What the task requires -> Repeat the listing that follows exactly, please.
═══ Dataset records ═══
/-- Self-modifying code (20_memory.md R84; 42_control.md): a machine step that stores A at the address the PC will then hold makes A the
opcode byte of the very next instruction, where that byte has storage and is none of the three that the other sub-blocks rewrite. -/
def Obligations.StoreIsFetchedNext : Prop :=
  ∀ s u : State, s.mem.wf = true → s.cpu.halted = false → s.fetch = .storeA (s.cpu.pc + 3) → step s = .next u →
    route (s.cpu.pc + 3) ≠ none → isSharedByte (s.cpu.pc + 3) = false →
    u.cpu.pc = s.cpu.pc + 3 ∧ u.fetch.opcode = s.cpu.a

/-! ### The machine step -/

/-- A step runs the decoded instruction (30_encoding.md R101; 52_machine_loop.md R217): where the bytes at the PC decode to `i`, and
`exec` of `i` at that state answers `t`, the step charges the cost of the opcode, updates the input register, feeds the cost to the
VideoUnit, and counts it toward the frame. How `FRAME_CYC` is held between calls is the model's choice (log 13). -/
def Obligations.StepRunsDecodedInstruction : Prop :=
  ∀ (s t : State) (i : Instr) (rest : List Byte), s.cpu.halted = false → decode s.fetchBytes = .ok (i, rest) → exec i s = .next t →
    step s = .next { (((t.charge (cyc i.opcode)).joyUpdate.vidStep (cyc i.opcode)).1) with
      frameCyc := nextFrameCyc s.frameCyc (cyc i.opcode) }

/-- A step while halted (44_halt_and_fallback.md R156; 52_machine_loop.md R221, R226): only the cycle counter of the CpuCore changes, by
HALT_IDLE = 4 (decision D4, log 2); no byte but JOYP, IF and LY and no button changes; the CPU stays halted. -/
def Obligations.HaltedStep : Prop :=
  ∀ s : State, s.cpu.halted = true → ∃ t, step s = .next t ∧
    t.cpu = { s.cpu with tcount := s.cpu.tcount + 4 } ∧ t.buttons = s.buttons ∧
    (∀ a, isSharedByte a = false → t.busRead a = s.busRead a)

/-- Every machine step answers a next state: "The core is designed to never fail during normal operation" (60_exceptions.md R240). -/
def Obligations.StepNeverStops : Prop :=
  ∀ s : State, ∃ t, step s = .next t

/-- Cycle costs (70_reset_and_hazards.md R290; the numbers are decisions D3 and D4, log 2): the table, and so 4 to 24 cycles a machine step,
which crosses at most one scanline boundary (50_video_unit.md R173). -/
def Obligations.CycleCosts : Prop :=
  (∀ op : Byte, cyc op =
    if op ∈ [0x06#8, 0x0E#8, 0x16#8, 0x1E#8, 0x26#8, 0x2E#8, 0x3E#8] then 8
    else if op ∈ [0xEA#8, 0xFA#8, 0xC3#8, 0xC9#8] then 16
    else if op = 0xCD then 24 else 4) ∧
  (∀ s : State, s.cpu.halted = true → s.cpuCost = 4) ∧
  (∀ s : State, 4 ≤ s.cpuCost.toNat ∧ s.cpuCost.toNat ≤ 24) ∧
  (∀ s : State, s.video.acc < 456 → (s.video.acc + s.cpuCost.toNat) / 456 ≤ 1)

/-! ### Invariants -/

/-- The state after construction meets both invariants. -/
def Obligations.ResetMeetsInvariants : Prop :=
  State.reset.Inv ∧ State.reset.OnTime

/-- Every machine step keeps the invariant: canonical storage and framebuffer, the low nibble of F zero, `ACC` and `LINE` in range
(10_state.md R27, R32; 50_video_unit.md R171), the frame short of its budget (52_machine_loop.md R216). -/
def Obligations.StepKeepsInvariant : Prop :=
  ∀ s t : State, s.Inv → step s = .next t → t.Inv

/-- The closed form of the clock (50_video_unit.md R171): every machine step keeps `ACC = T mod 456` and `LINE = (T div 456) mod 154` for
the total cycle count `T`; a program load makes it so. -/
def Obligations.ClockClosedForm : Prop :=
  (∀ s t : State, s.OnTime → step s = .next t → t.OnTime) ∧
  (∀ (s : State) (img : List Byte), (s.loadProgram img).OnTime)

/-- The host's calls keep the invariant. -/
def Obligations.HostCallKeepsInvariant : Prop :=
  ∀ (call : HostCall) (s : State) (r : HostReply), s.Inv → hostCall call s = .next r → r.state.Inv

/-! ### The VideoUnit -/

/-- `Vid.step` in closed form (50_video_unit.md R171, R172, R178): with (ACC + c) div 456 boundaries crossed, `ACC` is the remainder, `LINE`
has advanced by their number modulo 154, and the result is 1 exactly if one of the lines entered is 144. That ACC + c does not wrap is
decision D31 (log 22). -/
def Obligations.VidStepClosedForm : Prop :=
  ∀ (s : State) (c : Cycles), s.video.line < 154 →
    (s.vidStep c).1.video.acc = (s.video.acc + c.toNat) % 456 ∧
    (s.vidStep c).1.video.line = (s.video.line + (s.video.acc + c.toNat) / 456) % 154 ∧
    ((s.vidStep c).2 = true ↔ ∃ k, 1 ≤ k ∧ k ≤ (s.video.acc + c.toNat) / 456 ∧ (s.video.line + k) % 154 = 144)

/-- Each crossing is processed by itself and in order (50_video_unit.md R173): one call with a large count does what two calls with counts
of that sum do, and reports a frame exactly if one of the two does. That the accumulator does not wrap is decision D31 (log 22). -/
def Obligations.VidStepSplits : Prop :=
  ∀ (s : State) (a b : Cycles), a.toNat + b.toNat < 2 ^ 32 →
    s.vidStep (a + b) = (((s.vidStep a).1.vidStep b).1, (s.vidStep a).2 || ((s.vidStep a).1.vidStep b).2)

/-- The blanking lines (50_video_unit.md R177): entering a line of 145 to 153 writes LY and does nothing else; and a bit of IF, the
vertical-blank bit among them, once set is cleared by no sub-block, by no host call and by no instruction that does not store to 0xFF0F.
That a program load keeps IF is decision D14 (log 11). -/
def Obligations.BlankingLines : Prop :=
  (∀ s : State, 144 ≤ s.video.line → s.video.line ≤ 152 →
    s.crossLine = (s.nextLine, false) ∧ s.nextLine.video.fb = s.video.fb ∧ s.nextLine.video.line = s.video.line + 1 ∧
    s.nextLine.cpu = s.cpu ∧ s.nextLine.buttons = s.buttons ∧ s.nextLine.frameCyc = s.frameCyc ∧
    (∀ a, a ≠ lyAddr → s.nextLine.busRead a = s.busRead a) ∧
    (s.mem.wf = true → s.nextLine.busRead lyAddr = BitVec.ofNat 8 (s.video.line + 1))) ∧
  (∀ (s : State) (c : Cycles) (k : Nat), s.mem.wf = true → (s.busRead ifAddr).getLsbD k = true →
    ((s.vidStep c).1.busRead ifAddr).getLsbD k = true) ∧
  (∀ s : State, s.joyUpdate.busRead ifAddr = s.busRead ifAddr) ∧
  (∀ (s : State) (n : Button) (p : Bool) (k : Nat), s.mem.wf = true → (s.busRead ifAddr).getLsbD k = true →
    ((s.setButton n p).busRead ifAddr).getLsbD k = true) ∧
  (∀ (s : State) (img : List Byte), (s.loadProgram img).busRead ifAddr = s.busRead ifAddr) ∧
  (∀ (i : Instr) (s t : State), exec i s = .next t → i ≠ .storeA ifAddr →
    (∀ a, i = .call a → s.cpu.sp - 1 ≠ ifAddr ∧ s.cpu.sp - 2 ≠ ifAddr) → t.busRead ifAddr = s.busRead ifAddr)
═══
Reply to the task ->
/-- Self-modifying code (20_memory.md R84; 42_control.md): a machine step that stores A at the address the PC will then hold makes A the
opcode byte of the very next instruction, where that byte has storage and is none of the three that the other sub-blocks rewrite. -/
def Obligations.StoreIsFetchedNext : Prop :=
  ∀ s u : State, s.mem.wf = true → s.cpu.halted = false → s.fetch = .storeA (s.cpu.pc + 3) → step s = .next u →
    route (s.cpu.pc + 3) ≠ none → isSharedByte (s.cpu.pc + 3) = false →
    u.cpu.pc = s.cpu.pc + 3 ∧ u.fetch.opcode = s.cpu.a

/-! ### The machine step -/

/-- A step runs the decoded instruction (30_encoding.md R101; 52_machine_loop.md R217): where the bytes at the PC decode to `i`, and
`exec` of `i` at that state answers `t`, the step charges the cost of the opcode, updates the input register, feeds the cost to the
VideoUnit, and counts it toward the frame. How `FRAME_CYC` is held between calls is the model's choice (log 13). -/
def Obligations.StepRunsDecodedInstruction : Prop :=
  ∀ (s t : State) (i : Instr) (rest : List Byte), s.cpu.halted = false → decode s.fetchBytes = .ok (i, rest) → exec i s = .next t →
    step s = .next { (((t.charge (cyc i.opcode)).joyUpdate.vidStep (cyc i.opcode)).1) with
      frameCyc := nextFrameCyc s.frameCyc (cyc i.opcode) }

/-- A step while halted (44_halt_and_fallback.md R156; 52_machine_loop.md R221, R226): only the cycle counter of the CpuCore changes, by
HALT_IDLE = 4 (decision D4, log 2); no byte but JOYP, IF and LY and no button changes; the CPU stays halted. -/
def Obligations.HaltedStep : Prop :=
  ∀ s : State, s.cpu.halted = true → ∃ t, step s = .next t ∧
    t.cpu = { s.cpu with tcount := s.cpu.tcount + 4 } ∧ t.buttons = s.buttons ∧
    (∀ a, isSharedByte a = false → t.busRead a = s.busRead a)

/-- Every machine step answers a next state: "The core is designed to never fail during normal operation" (60_exceptions.md R240). -/
def Obligations.StepNeverStops : Prop :=
  ∀ s : State, ∃ t, step s = .next t

/-- Cycle costs (70_reset_and_hazards.md R290; the numbers are decisions D3 and D4, log 2): the table, and so 4 to 24 cycles a machine step,
which crosses at most one scanline boundary (50_video_unit.md R173). -/
def Obligations.CycleCosts : Prop :=
  (∀ op : Byte, cyc op =
    if op ∈ [0x06#8, 0x0E#8, 0x16#8, 0x1E#8, 0x26#8, 0x2E#8, 0x3E#8] then 8
    else if op ∈ [0xEA#8, 0xFA#8, 0xC3#8, 0xC9#8] then 16
    else if op = 0xCD then 24 else 4) ∧
  (∀ s : State, s.cpu.halted = true → s.cpuCost = 4) ∧
  (∀ s : State, 4 ≤ s.cpuCost.toNat ∧ s.cpuCost.toNat ≤ 24) ∧
  (∀ s : State, s.video.acc < 456 → (s.video.acc + s.cpuCost.toNat) / 456 ≤ 1)

/-! ### Invariants -/

/-- The state after construction meets both invariants. -/
def Obligations.ResetMeetsInvariants : Prop :=
  State.reset.Inv ∧ State.reset.OnTime

/-- Every machine step keeps the invariant: canonical storage and framebuffer, the low nibble of F zero, `ACC` and `LINE` in range
(10_state.md R27, R32; 50_video_unit.md R171), the frame short of its budget (52_machine_loop.md R216). -/
def Obligations.StepKeepsInvariant : Prop :=
  ∀ s t : State, s.Inv → step s = .next t → t.Inv

/-- The closed form of the clock (50_video_unit.md R171): every machine step keeps `ACC = T mod 456` and `LINE = (T div 456) mod 154` for
the total cycle count `T`; a program load makes it so. -/
def Obligations.ClockClosedForm : Prop :=
  (∀ s t : State, s.OnTime → step s = .next t → t.OnTime) ∧
  (∀ (s : State) (img : List Byte), (s.loadProgram img).OnTime)

/-- The host's calls keep the invariant. -/
def Obligations.HostCallKeepsInvariant : Prop :=
  ∀ (call : HostCall) (s : State) (r : HostReply), s.Inv → hostCall call s = .next r → r.state.Inv

/-! ### The VideoUnit -/

/-- `Vid.step` in closed form (50_video_unit.md R171, R172, R178): with (ACC + c) div 456 boundaries crossed, `ACC` is the remainder, `LINE`
has advanced by their number modulo 154, and the result is 1 exactly if one of the lines entered is 144. That ACC + c does not wrap is
decision D31 (log 22). -/
def Obligations.VidStepClosedForm : Prop :=
  ∀ (s : State) (c : Cycles), s.video.line < 154 →
    (s.vidStep c).1.video.acc = (s.video.acc + c.toNat) % 456 ∧
    (s.vidStep c).1.video.line = (s.video.line + (s.video.acc + c.toNat) / 456) % 154 ∧
    ((s.vidStep c).2 = true ↔ ∃ k, 1 ≤ k ∧ k ≤ (s.video.acc + c.toNat) / 456 ∧ (s.video.line + k) % 154 = 144)

/-- Each crossing is processed by itself and in order (50_video_unit.md R173): one call with a large count does what two calls with counts
of that sum do, and reports a frame exactly if one of the two does. That the accumulator does not wrap is decision D31 (log 22). -/
def Obligations.VidStepSplits : Prop :=
  ∀ (s : State) (a b : Cycles), a.toNat + b.toNat < 2 ^ 32 →
    s.vidStep (a + b) = (((s.vidStep a).1.vidStep b).1, (s.vidStep a).2 || ((s.vidStep a).1.vidStep b).2)

/-- The blanking lines (50_video_unit.md R177): entering a line of 145 to 153 writes LY and does nothing else; and a bit of IF, the
vertical-blank bit among them, once set is cleared by no sub-block, by no host call and by no instruction that does not store to 0xFF0F.
That a program load keeps IF is decision D14 (log 11). -/
def Obligations.BlankingLines : Prop :=
  (∀ s : State, 144 ≤ s.video.line → s.video.line ≤ 152 →
    s.crossLine = (s.nextLine, false) ∧ s.nextLine.video.fb = s.video.fb ∧ s.nextLine.video.line = s.video.line + 1 ∧
    s.nextLine.cpu = s.cpu ∧ s.nextLine.buttons = s.buttons ∧ s.nextLine.frameCyc = s.frameCyc ∧
    (∀ a, a ≠ lyAddr → s.nextLine.busRead a = s.busRead a) ∧
    (s.mem.wf = true → s.nextLine.busRead lyAddr = BitVec.ofNat 8 (s.video.line + 1))) ∧
  (∀ (s : State) (c : Cycles) (k : Nat), s.mem.wf = true → (s.busRead ifAddr).getLsbD k = true →
    ((s.vidStep c).1.busRead ifAddr).getLsbD k = true) ∧
  (∀ s : State, s.joyUpdate.busRead ifAddr = s.busRead ifAddr) ∧
  (∀ (s : State) (n : Button) (p : Bool) (k : Nat), s.mem.wf = true → (s.busRead ifAddr).getLsbD k = true →
    ((s.setButton n p).busRead ifAddr).getLsbD k = true) ∧
  (∀ (s : State) (img : List Byte), (s.loadProgram img).busRead ifAddr = s.busRead ifAddr) ∧
  (∀ (i : Instr) (s t : State), exec i s = .next t → i ≠ .storeA ifAddr →
    (∀ a, i = .call a → s.cpu.sp - 1 ≠ ifAddr ∧ s.cpu.sp - 2 ≠ ifAddr) → t.busRead ifAddr = s.busRead ifAddr)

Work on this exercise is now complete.